/-! ### updDie -/

@[simp] theorem State.updDie_pending (s : State) (d : DieId) (f : Die → Die) : (s.updDie d f).pending = s.pending := rfl
@[simp] theorem State.updDie_free (s : State) (d : DieId) (f : Die → Die) : (s.updDie d f).free = s.free := rfl
@[simp] theorem State.updDie_mono (s : State) (d : DieId) (f : Die → Die) : (s.updDie d f).mono = s.mono := rfl
@[simp] theorem State.updDie_endValid (s : State) (d : DieId) (f : Die → Die) : (s.updDie d f).endValid = s.endValid := rfl
@[simp] theorem State.updDie_endFt (s : State) (d : DieId) (f : Die → Die) : (s.updDie d f).endFt = s.endFt := rfl
@[simp] theorem State.updDie_wire (s : State) (d : DieId) (f : Die → Die) : (s.updDie d f).wire = s.wire := rfl
@[simp] theorem State.updDie_ports (s : State) (d : DieId) (f : Die → Die) : (s.updDie d f).ports = s.ports := rfl
@[simp] theorem State.updDie_combs (s : State) (d : DieId) (f : Die → Die) : (s.updDie d f).combs = s.combs := rfl
@[simp] theorem State.updDie_savedAt (s : State) (d : DieId) (f : Die → Die) : (s.updDie d f).savedAt = s.savedAt := rfl
@[simp] theorem State.updDie_bridges (s : State) (d : DieId) (f : Die → Die) : (s.updDie d f).bridges = s.bridges := rfl
@[simp] theorem State.updDie_src (s : State) (d : DieId) (f : Die → Die) : (s.updDie d f).src = s.src := rfl
@[simp] theorem State.updDie_nextOp (s : State) (d : DieId) (f : Die → Die) : (s.updDie d f).nextOp = s.nextOp := rfl
@[simp] theorem State.updDie_combines (s : State) (d : DieId) (f : Die → Die) : (s.updDie d f).combines = s.combines := rfl
@[simp] theorem State.updDie_ctlFt (s : State) (d : DieId) (f : Die → Die) : (s.updDie d f).ctlFt = s.ctlFt := rfl
@[simp] theorem State.updDie_edgeFt (s : State) (d : DieId) (f : Die → Die) : (s.updDie d f).edgeFt = s.edgeFt := rfl
@[simp] theorem State.updDie_pause (s : State) (d : DieId) (f : Die → Die) : (s.updDie d f).pause = s.pause := rfl
@[simp] theorem State.updDie_holder (s : State) (d : DieId) (f : Die → Die) : (s.updDie d f).holder = s.holder := rfl
@[simp] theorem State.updDie_disabled (s : State) (d : DieId) (f : Die → Die) : (s.updDie d f).disabled = s.disabled := rfl
@[simp] theorem State.updDie_vendor (s : State) (d : DieId) (f : Die → Die) : (s.updDie d f).vendor = s.vendor := rfl
@[simp] theorem State.updDie_rom (s : State) (d : DieId) (f : Die → Die) : (s.updDie d f).rom = s.rom := rfl
@[simp] theorem State.updDie_leaseEpoch (s : State) (d : DieId) (f : Die → Die) : (s.updDie d f).leaseEpoch = s.leaseEpoch := rfl
@[simp] theorem State.updDie_mgrEpoch (s : State) (d : DieId) (f : Die → Die) : (s.updDie d f).mgrEpoch = s.mgrEpoch := rfl
@[simp] theorem State.updDie_mgr (s : State) (d : DieId) (f : Die → Die) : (s.updDie d f).mgr = s.mgr := rfl
@[simp] theorem State.updDie_health (s : State) (d : DieId) (f : Die → Die) : (s.updDie d f).health = s.health := rfl
@[simp] theorem State.updDie_sec (s : State) (d : DieId) (f : Die → Die) : (s.updDie d f).sec = s.sec := rfl
@[simp] theorem State.updDie_quires (s : State) (d : DieId) (f : Die → Die) : (s.updDie d f).quires = s.quires := rfl
@[simp] theorem State.updDie_time (s : State) (d : DieId) (f : Die → Die) : (s.updDie d f).time = s.time := rfl
@[simp] theorem State.updDie_gut (s : State) (d : DieId) (f : Die → Die) : (s.updDie d f).gut = s.gut := rfl
@[simp] theorem State.updDie_frz (s : State) (d : DieId) (f : Die → Die) : (s.updDie d f).frz = s.frz := rfl
@[simp] theorem State.updDie_log (s : State) (d : DieId) (f : Die → Die) : (s.updDie d f).log = s.log := rfl
@[simp] theorem State.updDie_topo (s : State) (d : DieId) (f : Die → Die) : (s.updDie d f).topo = s.topo := rfl
@[simp] theorem State.updDie_host (s : State) (d : DieId) (f : Die → Die) : (s.updDie d f).host = s.host := rfl
@[simp] theorem State.updDie_can (s : State) (d : DieId) (f : Die → Die) : (s.updDie d f).can = s.can := rfl
@[simp] theorem State.updDie_power (s : State) (d : DieId) (f : Die → Die) : (s.updDie d f).power = s.power := rfl
@[simp] theorem State.updDie_boot (s : State) (d : DieId) (f : Die → Die) : (s.updDie d f).boot = s.boot := rfl
@[simp] theorem State.updDie_flash (s : State) (d : DieId) (f : Die → Die) : (s.updDie d f).flash = s.flash := rfl
@[simp] theorem State.updDie_gov (s : State) (d : DieId) (f : Die → Die) : (s.updDie d f).gov = s.gov := rfl
@[simp] theorem State.updDie_occ (s : State) (d : DieId) (f : Die → Die) : (s.updDie d f).occ = s.occ := rfl
@[simp] theorem State.updDie_pm (s : State) (d : DieId) (f : Die → Die) : (s.updDie d f).pm = s.pm := rfl
@[simp] theorem State.updDie_tap (s : State) (d : DieId) (f : Die → Die) : (s.updDie d f).tap = s.tap := rfl
@[simp] theorem State.updDie_dict (s : State) (d : DieId) (f : Die → Die) : (s.updDie d f).dict = s.dict := rfl

/-! ### updPort -/

@[simp] theorem State.updPort_pending (s : State) (p : PortId) (f : Port → Port) : (s.updPort p f).pending = s.pending := rfl
@[simp] theorem State.updPort_free (s : State) (p : PortId) (f : Port → Port) : (s.updPort p f).free = s.free := rfl
@[simp] theorem State.updPort_mono (s : State) (p : PortId) (f : Port → Port) : (s.updPort p f).mono = s.mono := rfl
@[simp] theorem State.updPort_endValid (s : State) (p : PortId) (f : Port → Port) : (s.updPort p f).endValid = s.endValid := rfl
@[simp] theorem State.updPort_endFt (s : State) (p : PortId) (f : Port → Port) : (s.updPort p f).endFt = s.endFt := rfl
@[simp] theorem State.updPort_wire (s : State) (p : PortId) (f : Port → Port) : (s.updPort p f).wire = s.wire := rfl
@[simp] theorem State.updPort_dies (s : State) (p : PortId) (f : Port → Port) : (s.updPort p f).dies = s.dies := rfl
@[simp] theorem State.updPort_combs (s : State) (p : PortId) (f : Port → Port) : (s.updPort p f).combs = s.combs := rfl
@[simp] theorem State.updPort_savedAt (s : State) (p : PortId) (f : Port → Port) : (s.updPort p f).savedAt = s.savedAt := rfl
@[simp] theorem State.updPort_bridges (s : State) (p : PortId) (f : Port → Port) : (s.updPort p f).bridges = s.bridges := rfl
@[simp] theorem State.updPort_src (s : State) (p : PortId) (f : Port → Port) : (s.updPort p f).src = s.src := rfl
@[simp] theorem State.updPort_nextOp (s : State) (p : PortId) (f : Port → Port) : (s.updPort p f).nextOp = s.nextOp := rfl
@[simp] theorem State.updPort_combines (s : State) (p : PortId) (f : Port → Port) : (s.updPort p f).combines = s.combines := rfl
@[simp] theorem State.updPort_ctlFt (s : State) (p : PortId) (f : Port → Port) : (s.updPort p f).ctlFt = s.ctlFt := rfl
@[simp] theorem State.updPort_edgeFt (s : State) (p : PortId) (f : Port → Port) : (s.updPort p f).edgeFt = s.edgeFt := rfl
@[simp] theorem State.updPort_pause (s : State) (p : PortId) (f : Port → Port) : (s.updPort p f).pause = s.pause := rfl
@[simp] theorem State.updPort_holder (s : State) (p : PortId) (f : Port → Port) : (s.updPort p f).holder = s.holder := rfl
@[simp] theorem State.updPort_disabled (s : State) (p : PortId) (f : Port → Port) : (s.updPort p f).disabled = s.disabled := rfl
@[simp] theorem State.updPort_vendor (s : State) (p : PortId) (f : Port → Port) : (s.updPort p f).vendor = s.vendor := rfl
@[simp] theorem State.updPort_rom (s : State) (p : PortId) (f : Port → Port) : (s.updPort p f).rom = s.rom := rfl
@[simp] theorem State.updPort_leaseEpoch (s : State) (p : PortId) (f : Port → Port) : (s.updPort p f).leaseEpoch = s.leaseEpoch := rfl
@[simp] theorem State.updPort_mgrEpoch (s : State) (p : PortId) (f : Port → Port) : (s.updPort p f).mgrEpoch = s.mgrEpoch := rfl
@[simp] theorem State.updPort_mgr (s : State) (p : PortId) (f : Port → Port) : (s.updPort p f).mgr = s.mgr := rfl
@[simp] theorem State.updPort_health (s : State) (p : PortId) (f : Port → Port) : (s.updPort p f).health = s.health := rfl
@[simp] theorem State.updPort_sec (s : State) (p : PortId) (f : Port → Port) : (s.updPort p f).sec = s.sec := rfl
@[simp] theorem State.updPort_quires (s : State) (p : PortId) (f : Port → Port) : (s.updPort p f).quires = s.quires := rfl
@[simp] theorem State.updPort_time (s : State) (p : PortId) (f : Port → Port) : (s.updPort p f).time = s.time := rfl
@[simp] theorem State.updPort_gut (s : State) (p : PortId) (f : Port → Port) : (s.updPort p f).gut = s.gut := rfl
@[simp] theorem State.updPort_frz (s : State) (p : PortId) (f : Port → Port) : (s.updPort p f).frz = s.frz := rfl
@[simp] theorem State.updPort_log (s : State) (p : PortId) (f : Port → Port) : (s.updPort p f).log = s.log := rfl
@[simp] theorem State.updPort_topo (s : State) (p : PortId) (f : Port → Port) : (s.updPort p f).topo = s.topo := rfl
@[simp] theorem State.updPort_host (s : State) (p : PortId) (f : Port → Port) : (s.updPort p f).host = s.host := rfl
@[simp] theorem State.updPort_can (s : State) (p : PortId) (f : Port → Port) : (s.updPort p f).can = s.can := rfl
@[simp] theorem State.updPort_power (s : State) (p : PortId) (f : Port → Port) : (s.updPort p f).power = s.power := rfl
@[simp] theorem State.updPort_boot (s : State) (p : PortId) (f : Port → Port) : (s.updPort p f).boot = s.boot := rfl
@[simp] theorem State.updPort_flash (s : State) (p : PortId) (f : Port → Port) : (s.updPort p f).flash = s.flash := rfl
@[simp] theorem State.updPort_gov (s : State) (p : PortId) (f : Port → Port) : (s.updPort p f).gov = s.gov := rfl
@[simp] theorem State.updPort_occ (s : State) (p : PortId) (f : Port → Port) : (s.updPort p f).occ = s.occ := rfl
@[simp] theorem State.updPort_pm (s : State) (p : PortId) (f : Port → Port) : (s.updPort p f).pm = s.pm := rfl
@[simp] theorem State.updPort_tap (s : State) (p : PortId) (f : Port → Port) : (s.updPort p f).tap = s.tap := rfl
@[simp] theorem State.updPort_dict (s : State) (p : PortId) (f : Port → Port) : (s.updPort p f).dict = s.dict := rfl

+++++

Set down exactly the lines of the data above, beginning with the line that has "p f).topo = s.topo := rfl" and ending with the line that has "p f).host = s.host := rfl", and no others.

**Your response**.
@[simp] theorem State.updPort_topo (s : State) (p : PortId) (f : Port → Port) : (s.updPort p f).topo = s.topo := rfl
@[simp] theorem State.updPort_host (s : State) (p : PortId) (f : Port → Port) : (s.updPort p f).host = s.host := rfl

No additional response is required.